* _Work order_: The answer must consist only of the lines from the line with "failures := 4" to the line with "the order among", both included, exactly as they stand below.

Records contained in a dataset
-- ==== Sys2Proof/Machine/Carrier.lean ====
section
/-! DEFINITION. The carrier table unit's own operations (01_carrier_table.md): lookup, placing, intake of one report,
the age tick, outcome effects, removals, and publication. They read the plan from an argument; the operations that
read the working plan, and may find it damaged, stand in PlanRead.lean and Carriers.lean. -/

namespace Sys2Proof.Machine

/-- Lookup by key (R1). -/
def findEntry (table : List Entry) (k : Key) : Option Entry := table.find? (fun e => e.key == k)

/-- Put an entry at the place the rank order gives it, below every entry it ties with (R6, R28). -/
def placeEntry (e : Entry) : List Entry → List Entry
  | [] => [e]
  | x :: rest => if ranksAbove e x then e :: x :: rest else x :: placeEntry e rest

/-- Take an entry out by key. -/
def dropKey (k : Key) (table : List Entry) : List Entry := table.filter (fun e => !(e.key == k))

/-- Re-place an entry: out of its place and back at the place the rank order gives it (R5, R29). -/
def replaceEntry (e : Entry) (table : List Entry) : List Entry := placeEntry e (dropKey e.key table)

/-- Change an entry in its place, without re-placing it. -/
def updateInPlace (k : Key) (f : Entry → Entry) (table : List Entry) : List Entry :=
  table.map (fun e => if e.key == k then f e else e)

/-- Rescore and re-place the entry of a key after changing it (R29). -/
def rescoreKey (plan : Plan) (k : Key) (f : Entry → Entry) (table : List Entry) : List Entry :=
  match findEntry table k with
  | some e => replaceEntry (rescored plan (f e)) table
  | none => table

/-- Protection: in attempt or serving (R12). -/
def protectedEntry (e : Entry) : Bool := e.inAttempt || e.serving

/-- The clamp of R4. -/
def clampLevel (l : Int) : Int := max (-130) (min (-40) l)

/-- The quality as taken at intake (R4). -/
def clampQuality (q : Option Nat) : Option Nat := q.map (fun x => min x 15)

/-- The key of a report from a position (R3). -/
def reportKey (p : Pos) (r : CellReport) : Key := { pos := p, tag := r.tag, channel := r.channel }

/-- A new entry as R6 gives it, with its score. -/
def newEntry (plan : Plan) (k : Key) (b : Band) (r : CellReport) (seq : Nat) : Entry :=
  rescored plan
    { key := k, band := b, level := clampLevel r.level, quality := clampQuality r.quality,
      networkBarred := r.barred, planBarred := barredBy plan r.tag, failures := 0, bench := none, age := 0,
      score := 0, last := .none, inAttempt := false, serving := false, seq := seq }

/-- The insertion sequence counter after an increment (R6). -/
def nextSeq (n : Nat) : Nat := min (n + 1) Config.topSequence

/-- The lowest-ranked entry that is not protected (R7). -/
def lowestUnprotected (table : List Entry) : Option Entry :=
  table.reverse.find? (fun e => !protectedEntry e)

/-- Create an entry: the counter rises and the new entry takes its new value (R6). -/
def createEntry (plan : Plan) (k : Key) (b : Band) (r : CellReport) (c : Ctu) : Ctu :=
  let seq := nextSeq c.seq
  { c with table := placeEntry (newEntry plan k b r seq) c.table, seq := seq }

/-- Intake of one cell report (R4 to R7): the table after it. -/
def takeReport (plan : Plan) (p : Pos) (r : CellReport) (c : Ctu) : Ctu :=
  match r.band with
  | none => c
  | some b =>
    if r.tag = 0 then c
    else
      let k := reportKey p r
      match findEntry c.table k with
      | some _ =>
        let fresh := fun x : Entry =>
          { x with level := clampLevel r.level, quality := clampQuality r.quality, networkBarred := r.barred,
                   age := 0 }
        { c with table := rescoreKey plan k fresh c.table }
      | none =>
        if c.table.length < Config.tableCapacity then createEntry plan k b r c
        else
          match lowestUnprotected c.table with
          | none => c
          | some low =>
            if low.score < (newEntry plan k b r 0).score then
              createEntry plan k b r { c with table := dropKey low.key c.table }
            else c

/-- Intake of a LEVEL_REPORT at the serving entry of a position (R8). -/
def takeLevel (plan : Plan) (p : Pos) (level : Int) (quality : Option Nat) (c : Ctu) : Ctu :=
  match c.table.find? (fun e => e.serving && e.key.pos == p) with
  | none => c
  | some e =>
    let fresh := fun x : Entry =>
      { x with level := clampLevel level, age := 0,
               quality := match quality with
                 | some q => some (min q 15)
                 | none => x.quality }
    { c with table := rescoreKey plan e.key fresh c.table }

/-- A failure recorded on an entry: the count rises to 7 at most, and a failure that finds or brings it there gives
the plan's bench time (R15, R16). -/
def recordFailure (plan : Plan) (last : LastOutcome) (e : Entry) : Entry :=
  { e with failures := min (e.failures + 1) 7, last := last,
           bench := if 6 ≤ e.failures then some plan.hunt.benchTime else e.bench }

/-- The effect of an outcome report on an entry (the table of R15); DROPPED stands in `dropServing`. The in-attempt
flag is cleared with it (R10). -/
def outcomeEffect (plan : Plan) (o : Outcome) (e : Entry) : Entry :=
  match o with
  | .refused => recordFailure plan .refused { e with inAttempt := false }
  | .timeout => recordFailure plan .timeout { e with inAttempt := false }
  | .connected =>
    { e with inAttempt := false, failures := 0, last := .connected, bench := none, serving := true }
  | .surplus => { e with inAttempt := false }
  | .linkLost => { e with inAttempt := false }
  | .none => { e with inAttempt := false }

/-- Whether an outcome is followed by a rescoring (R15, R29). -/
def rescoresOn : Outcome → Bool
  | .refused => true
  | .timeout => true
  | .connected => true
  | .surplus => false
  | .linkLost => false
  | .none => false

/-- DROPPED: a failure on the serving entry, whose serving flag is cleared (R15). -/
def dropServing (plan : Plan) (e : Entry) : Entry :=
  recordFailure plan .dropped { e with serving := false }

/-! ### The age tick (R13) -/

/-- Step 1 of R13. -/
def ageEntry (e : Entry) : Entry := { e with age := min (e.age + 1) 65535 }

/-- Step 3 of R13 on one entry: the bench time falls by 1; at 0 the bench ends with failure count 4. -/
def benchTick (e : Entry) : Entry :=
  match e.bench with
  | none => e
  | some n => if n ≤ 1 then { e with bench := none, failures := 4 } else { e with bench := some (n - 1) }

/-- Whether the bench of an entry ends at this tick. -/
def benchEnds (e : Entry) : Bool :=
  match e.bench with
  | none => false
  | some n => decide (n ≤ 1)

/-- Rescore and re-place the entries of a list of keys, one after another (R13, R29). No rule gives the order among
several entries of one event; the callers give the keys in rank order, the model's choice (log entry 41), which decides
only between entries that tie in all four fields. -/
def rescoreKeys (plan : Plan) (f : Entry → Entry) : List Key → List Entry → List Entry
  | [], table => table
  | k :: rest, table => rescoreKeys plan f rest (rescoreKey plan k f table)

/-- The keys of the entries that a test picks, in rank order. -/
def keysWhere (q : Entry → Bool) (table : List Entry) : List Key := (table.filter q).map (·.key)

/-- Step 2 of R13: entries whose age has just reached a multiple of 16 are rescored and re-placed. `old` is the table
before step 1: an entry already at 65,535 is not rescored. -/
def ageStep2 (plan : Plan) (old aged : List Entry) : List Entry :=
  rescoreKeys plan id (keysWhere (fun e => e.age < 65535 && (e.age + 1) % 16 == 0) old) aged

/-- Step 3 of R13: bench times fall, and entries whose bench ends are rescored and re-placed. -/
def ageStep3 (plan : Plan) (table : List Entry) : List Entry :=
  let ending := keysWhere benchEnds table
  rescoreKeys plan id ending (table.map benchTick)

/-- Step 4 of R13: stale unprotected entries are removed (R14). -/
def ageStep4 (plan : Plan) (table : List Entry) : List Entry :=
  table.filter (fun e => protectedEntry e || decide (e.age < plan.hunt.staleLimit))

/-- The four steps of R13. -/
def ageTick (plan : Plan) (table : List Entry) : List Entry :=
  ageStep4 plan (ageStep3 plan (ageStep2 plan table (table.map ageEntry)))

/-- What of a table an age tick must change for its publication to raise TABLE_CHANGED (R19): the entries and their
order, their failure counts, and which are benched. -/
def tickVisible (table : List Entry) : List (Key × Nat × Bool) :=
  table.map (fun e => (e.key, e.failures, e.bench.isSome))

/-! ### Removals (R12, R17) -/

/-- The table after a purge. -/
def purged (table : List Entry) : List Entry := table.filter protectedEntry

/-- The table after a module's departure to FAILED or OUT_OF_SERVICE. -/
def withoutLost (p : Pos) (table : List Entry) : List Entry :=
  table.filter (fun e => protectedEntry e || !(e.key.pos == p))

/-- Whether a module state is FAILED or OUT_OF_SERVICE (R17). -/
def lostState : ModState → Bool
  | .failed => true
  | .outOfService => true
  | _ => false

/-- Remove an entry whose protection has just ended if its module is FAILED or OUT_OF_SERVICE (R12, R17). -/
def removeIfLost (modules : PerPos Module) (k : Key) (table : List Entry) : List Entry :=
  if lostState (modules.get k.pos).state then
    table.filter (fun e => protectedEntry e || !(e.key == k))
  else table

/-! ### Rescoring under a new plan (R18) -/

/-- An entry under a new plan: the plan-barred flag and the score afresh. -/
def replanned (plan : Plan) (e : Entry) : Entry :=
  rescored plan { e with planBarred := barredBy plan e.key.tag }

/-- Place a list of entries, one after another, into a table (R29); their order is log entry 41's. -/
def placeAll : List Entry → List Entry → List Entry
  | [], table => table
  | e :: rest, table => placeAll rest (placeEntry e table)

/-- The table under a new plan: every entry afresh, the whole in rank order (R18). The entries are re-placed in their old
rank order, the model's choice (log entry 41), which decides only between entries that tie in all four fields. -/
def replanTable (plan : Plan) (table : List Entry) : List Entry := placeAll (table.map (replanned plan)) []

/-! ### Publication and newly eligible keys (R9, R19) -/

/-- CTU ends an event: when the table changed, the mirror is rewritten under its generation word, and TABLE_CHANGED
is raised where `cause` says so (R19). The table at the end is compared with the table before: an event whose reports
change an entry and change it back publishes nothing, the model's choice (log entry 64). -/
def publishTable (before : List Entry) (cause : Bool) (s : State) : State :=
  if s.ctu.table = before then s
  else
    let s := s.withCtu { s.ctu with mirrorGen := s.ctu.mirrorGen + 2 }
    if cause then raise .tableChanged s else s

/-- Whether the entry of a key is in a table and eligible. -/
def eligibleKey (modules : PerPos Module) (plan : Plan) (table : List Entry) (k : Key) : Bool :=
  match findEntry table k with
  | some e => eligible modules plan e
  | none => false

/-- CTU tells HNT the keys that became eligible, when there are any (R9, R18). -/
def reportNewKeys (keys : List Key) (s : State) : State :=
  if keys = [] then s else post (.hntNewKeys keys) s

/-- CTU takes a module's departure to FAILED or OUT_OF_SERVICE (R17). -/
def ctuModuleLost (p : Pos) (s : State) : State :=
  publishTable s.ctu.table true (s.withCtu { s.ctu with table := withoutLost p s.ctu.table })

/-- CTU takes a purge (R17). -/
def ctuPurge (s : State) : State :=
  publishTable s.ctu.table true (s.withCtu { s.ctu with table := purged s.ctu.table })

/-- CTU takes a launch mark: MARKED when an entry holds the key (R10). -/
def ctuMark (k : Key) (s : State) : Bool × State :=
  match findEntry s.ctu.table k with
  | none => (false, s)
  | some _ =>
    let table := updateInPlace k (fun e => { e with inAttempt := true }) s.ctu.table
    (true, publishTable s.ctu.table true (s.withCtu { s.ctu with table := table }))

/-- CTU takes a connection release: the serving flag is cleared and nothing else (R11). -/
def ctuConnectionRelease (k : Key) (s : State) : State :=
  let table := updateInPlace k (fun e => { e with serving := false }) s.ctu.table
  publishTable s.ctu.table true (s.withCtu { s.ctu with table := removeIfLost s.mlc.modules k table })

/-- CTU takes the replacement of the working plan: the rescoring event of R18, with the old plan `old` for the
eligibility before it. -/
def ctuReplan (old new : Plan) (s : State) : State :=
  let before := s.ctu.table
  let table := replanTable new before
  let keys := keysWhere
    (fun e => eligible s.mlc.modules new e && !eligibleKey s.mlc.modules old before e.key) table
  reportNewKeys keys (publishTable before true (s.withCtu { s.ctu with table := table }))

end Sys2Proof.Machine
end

* _Task output_:
  | some n => if n ≤ 1 then { e with bench := none, failures := 4 } else { e with bench := some (n - 1) }

/-- Whether the bench of an entry ends at this tick. -/
def benchEnds (e : Entry) : Bool :=
  match e.bench with
  | none => false
  | some n => decide (n ≤ 1)

/-- Rescore and re-place the entries of a list of keys, one after another (R13, R29). No rule gives the order among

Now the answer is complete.